*** Begin section ***
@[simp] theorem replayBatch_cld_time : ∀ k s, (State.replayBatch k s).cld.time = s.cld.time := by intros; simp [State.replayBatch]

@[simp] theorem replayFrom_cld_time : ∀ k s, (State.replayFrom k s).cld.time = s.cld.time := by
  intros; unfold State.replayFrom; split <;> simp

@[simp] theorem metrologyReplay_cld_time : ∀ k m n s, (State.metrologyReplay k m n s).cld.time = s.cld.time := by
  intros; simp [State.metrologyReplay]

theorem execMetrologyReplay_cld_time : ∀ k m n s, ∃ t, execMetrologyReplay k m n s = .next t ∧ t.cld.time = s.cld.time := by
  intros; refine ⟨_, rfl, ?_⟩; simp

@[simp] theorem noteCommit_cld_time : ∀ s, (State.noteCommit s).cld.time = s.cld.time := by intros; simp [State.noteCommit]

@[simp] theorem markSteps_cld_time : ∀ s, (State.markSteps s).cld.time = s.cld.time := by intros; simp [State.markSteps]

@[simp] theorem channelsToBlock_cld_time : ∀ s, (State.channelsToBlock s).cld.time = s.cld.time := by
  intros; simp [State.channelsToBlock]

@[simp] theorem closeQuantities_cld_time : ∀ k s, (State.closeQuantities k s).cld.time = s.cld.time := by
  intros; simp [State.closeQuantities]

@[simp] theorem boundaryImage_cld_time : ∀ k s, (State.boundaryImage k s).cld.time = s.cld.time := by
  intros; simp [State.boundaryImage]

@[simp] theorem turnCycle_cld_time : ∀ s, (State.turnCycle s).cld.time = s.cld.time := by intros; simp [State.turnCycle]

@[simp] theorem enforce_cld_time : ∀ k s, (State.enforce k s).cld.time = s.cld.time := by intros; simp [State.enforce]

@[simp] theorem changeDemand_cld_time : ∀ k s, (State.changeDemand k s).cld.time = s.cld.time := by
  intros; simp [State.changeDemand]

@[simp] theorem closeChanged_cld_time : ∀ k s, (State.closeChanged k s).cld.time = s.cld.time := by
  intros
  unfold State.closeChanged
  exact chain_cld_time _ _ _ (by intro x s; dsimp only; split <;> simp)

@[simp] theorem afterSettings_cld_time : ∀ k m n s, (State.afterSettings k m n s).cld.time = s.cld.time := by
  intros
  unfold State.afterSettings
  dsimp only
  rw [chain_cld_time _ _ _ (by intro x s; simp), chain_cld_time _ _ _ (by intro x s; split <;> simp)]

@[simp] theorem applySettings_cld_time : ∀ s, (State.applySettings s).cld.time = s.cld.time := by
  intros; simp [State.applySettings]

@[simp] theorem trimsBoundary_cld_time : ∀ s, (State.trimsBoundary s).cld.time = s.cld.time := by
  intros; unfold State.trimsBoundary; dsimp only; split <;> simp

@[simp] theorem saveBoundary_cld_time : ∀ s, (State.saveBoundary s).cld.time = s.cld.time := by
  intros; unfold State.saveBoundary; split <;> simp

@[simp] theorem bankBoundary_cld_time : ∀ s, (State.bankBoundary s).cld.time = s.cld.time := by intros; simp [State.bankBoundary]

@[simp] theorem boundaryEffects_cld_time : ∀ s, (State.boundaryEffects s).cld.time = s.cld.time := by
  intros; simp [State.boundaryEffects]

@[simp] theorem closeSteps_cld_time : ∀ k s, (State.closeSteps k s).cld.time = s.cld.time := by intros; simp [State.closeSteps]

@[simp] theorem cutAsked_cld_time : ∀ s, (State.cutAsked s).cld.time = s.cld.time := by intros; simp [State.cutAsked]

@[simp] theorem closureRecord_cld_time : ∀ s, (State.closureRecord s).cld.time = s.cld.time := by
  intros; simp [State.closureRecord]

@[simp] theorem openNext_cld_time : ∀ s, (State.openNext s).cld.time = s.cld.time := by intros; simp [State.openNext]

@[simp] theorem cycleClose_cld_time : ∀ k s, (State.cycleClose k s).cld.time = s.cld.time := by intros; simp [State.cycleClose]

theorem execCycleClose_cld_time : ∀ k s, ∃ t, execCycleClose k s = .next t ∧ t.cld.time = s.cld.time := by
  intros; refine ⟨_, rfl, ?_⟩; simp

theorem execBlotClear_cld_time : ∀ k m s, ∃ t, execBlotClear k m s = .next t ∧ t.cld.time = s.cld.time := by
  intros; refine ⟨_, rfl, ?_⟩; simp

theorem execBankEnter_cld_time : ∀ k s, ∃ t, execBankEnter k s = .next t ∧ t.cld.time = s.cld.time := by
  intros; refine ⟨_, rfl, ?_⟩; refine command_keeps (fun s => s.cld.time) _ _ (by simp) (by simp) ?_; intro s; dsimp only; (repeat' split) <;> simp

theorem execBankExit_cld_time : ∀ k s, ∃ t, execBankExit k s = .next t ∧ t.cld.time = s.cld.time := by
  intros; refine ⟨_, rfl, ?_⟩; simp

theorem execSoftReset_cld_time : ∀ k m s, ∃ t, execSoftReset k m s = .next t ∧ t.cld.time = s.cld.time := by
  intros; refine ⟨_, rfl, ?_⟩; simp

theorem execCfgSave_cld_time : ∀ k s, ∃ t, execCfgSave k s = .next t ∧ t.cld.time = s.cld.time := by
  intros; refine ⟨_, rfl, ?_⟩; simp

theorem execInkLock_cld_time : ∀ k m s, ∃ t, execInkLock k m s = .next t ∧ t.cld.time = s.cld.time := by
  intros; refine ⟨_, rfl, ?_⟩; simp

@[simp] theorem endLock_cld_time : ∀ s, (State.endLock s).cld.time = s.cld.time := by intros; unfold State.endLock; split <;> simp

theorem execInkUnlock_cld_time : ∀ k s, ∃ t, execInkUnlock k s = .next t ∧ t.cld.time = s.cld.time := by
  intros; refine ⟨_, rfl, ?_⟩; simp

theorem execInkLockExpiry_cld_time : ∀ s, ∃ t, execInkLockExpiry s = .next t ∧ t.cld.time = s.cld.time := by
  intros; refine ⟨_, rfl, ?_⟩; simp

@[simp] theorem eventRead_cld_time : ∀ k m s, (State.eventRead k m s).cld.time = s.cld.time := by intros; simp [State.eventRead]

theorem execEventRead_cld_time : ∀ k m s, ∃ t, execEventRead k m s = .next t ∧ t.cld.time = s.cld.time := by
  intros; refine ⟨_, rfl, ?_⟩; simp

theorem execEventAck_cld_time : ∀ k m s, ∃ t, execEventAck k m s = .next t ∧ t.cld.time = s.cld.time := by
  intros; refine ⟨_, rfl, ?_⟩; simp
*** End section ***
DIRECTIONS.
Where the word "applySettings" is present in a line of the listing, copy that line.

TASK RESPONSE.
@[simp] theorem applySettings_cld_time : ∀ s, (State.applySettings s).cld.time = s.cld.time := by
  intros; simp [State.applySettings]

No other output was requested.